- **Assignment**: Wherever a line in the data holds the word "only", pull that line out.

*****

theorem State.drainRing_kept {pv : Bool} {s0 s : State} (r : Nat) (hk : Kept pv s0 s) :
    Kept pv s0 (State.drainRing s r) := by
  dsimp only [State.drainRing]
  repeat' first
    | with_reducible assumption
    | with_reducible apply State.modRing_kept
    | with_reducible apply State.writeCpl_kept
    | with_reducible apply State.drained_kept
    | with_reducible apply State.abortEntry_kept
    | with_reducible apply Kept.foldl
    | with_reducible apply Kept.foldlPair
    | split
    | with_reducible apply Kept.ite
    | with_reducible rfl
    | with_reducible exact fun x => x
    | with_reducible exact Nat.le_refl _
    | with_reducible exact List.prefix_rfl
    | with_reducible exact List.prefix_append _ _
    | with_reducible refine fun (hx : tabSorted _) => ?_
    | with_reducible apply tabSorted_map
    | with_reducible apply tabSorted_put
    | with_reducible apply tabSorted_erase
    | with_reducible apply tabSorted_filter
    | with_reducible exact tabSorted_nil
    | (show tabSorted _; assumption)
    | with_reducible exact ledgerOrdered_filter _
    | with_reducible exact fun hx => canon_filterRegs hx _
    | with_reducible exact fun _ _ => rfl
    | ((with_reducible refine fun _ _ => banks_map ?_ _ _) <;> exact fun _ _ => rfl)
    | exact fun _ => rfl
    | exact fun _ _ => rfl
    | (intro _ _ _)
    | (intro _ _)
    | dsimp only
    | dsimp only [id]
    | with_reducible apply Kept.upd

theorem State.disableRing_kept {pv : Bool} {s0 s : State} (r : Nat) (hk : Kept pv s0 s) :
    Kept pv s0 (State.disableRing s r) := by
  dsimp only [State.disableRing]
  repeat' first
    | with_reducible assumption
    | with_reducible apply State.modRing_kept
    | with_reducible apply State.drainRing_kept
    | split
    | with_reducible apply Kept.ite
    | with_reducible rfl
    | with_reducible exact fun x => x
    | with_reducible exact Nat.le_refl _
    | with_reducible exact List.prefix_rfl
    | with_reducible exact List.prefix_append _ _
    | with_reducible refine fun (hx : tabSorted _) => ?_
    | with_reducible apply tabSorted_map
    | with_reducible apply tabSorted_put
    | with_reducible apply tabSorted_erase
    | with_reducible apply tabSorted_filter
    | with_reducible exact tabSorted_nil
    | (show tabSorted _; assumption)
    | with_reducible exact ledgerOrdered_filter _
    | with_reducible exact fun hx => canon_filterRegs hx _
    | with_reducible exact fun _ _ => rfl
    | ((with_reducible refine fun _ _ => banks_map ?_ _ _) <;> exact fun _ _ => rfl)
    | exact fun _ => rfl
    | exact fun _ _ => rfl
    | with_reducible apply Kept.upd

theorem execRingDisable_kept (pv : Bool) (s : State) (r : Fin 128) :
    KeptBy pv s (execRingDisable r s) := by
  dsimp only [execRingDisable]
  have hk := Kept.refl pv s
  repeat' first
    | with_reducible apply KeptBy.next
    | with_reducible assumption
    | with_reducible apply State.disableRing_kept
    | split
    | with_reducible apply Kept.ite

theorem State.writeRingCtrl_kept {pv : Bool} {s0 s : State} (r v : Nat) (hk : Kept pv s0 s) :
    Kept pv s0 (State.writeRingCtrl s r v) := by
  dsimp only [State.writeRingCtrl]
  repeat' first
    | with_reducible assumption
    | with_reducible apply State.modRing_kept
    | with_reducible apply State.enableRing_kept
    | with_reducible apply State.disableRing_kept
    | split
    | with_reducible apply Kept.ite
    | with_reducible rfl
    | with_reducible exact fun x => x
    | with_reducible exact Nat.le_refl _
    | with_reducible exact List.prefix_rfl
    | with_reducible exact List.prefix_append _ _
    | with_reducible refine fun (hx : tabSorted _) => ?_
    | with_reducible apply tabSorted_map
    | with_reducible apply tabSorted_put
    | with_reducible apply tabSorted_erase
    | with_reducible apply tabSorted_filter
    | with_reducible exact tabSorted_nil
    | (show tabSorted _; assumption)
    | with_reducible exact ledgerOrdered_filter _
    | with_reducible exact fun hx => canon_filterRegs hx _
    | with_reducible exact fun _ _ => rfl
    | ((with_reducible refine fun _ _ => banks_map ?_ _ _) <;> exact fun _ _ => rfl)
    | exact fun _ => rfl
    | exact fun _ _ => rfl
    | with_reducible apply Kept.upd

theorem State.writeRing_kept {pv : Bool} {s0 s : State} (r sub v : Nat) (hk : Kept pv s0 s) :
    Kept pv s0 (State.writeRing s r sub v) := by
  dsimp only [State.writeRing]
  repeat' first
    | with_reducible assumption
    | with_reducible apply State.modRing_kept
    | with_reducible apply State.writeRingCtrl_kept
    | split
    | with_reducible apply Kept.ite
    | with_reducible rfl
    | with_reducible exact fun x => x
    | with_reducible exact Nat.le_refl _
    | with_reducible exact List.prefix_rfl
    | with_reducible exact List.prefix_append _ _
    | with_reducible refine fun (hx : tabSorted _) => ?_
    | with_reducible apply tabSorted_map
    | with_reducible apply tabSorted_put
    | with_reducible apply tabSorted_erase
    | with_reducible apply tabSorted_filter
    | with_reducible exact tabSorted_nil
    | (show tabSorted _; assumption)
    | with_reducible exact ledgerOrdered_filter _
    | with_reducible exact fun hx => canon_filterRegs hx _
    | with_reducible exact fun _ _ => rfl
    | ((with_reducible refine fun _ _ => banks_map ?_ _ _) <;> exact fun _ _ => rfl)
    | exact fun _ => rfl
    | exact fun _ _ => rfl
    | with_reducible apply Kept.upd

theorem startOf_kept {pv : Bool} {s0 : State} {op : Nat} {f : Entry → State → State} (e : startOf op = some f) (x : Entry) (t : State)
    (h : Kept pv s0 t) : Kept pv s0 (f x t) := by
  unfold startOf at e
  repeat' split at e
  all_goals first
    | (cases e; done)
    | (cases e; first
      | with_reducible exact startPlain_kept _ h
      | with_reducible exact startWait_kept _ h
      | with_reducible exact startAlloc_kept _ h
      | with_reducible exact startFree_kept _ h
      | with_reducible exact startWrite_kept _ h
      | with_reducible exact startRead_kept _ h
      | with_reducible exact startTide_kept _ h
      | with_reducible exact startMeasure_kept _ h
      | with_reducible exact startStore_kept _ h
      | with_reducible exact startEyes_kept _ h)

theorem State.startDescriptor_kept {pv : Bool} {s0 s : State} (id : Nat) (hk : Kept pv s0 s) :
    Kept pv s0 (State.startDescriptor s id) := by
  dsimp only [State.startDescriptor]
  repeat' first
    | with_reducible assumption
    | with_reducible apply State.refreshCommits_kept
    | with_reducible apply State.startIf_kept
    | with_reducible apply State.modeReady_kept
    | exact startOf_kept ‹_›
    | split
    | with_reducible apply Kept.ite
    | with_reducible rfl
    | with_reducible exact fun x => x
    | with_reducible exact Nat.le_refl _
    | with_reducible exact List.prefix_rfl
    | with_reducible exact List.prefix_append _ _
    | with_reducible refine fun (hx : tabSorted _) => ?_
    | with_reducible apply tabSorted_map
    | with_reducible apply tabSorted_put
    | with_reducible apply tabSorted_erase
    | with_reducible apply tabSorted_filter
    | with_reducible exact tabSorted_nil
    | (show tabSorted _; assumption)
    | with_reducible exact ledgerOrdered_filter _
    | with_reducible exact fun hx => canon_filterRegs hx _
    | with_reducible exact fun _ _ => rfl
    | ((with_reducible refine fun _ _ => banks_map ?_ _ _) <;> exact fun _ _ => rfl)
    | exact fun _ => rfl
    | exact fun _ _ => rfl
    | (intro _ _ _)
    | (intro _ _)
    | dsimp only
    | dsimp only [id]
    | with_reducible apply Kept.upd

theorem execDescriptorStart_kept (pv : Bool) (s : State) (id : Nat) :
    KeptBy pv s (execDescriptorStart id s) := by
  dsimp only [execDescriptorStart]
  have hk := Kept.refl pv s
  repeat' first
    | with_reducible apply KeptBy.next
    | with_reducible assumption
    | with_reducible apply State.startDescriptor_kept
    | split
    | with_reducible apply Kept.ite

end Sys2Proof.Machine
end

*****

- **Task solution**:
  dsimp only [State.drainRing]
    | dsimp only
    | dsimp only [id]
  dsimp only [State.disableRing]
  dsimp only [execRingDisable]
  dsimp only [State.writeRingCtrl]
  dsimp only [State.writeRing]
  dsimp only [State.startDescriptor]
    | dsimp only
    | dsimp only [id]
  dsimp only [execDescriptorStart]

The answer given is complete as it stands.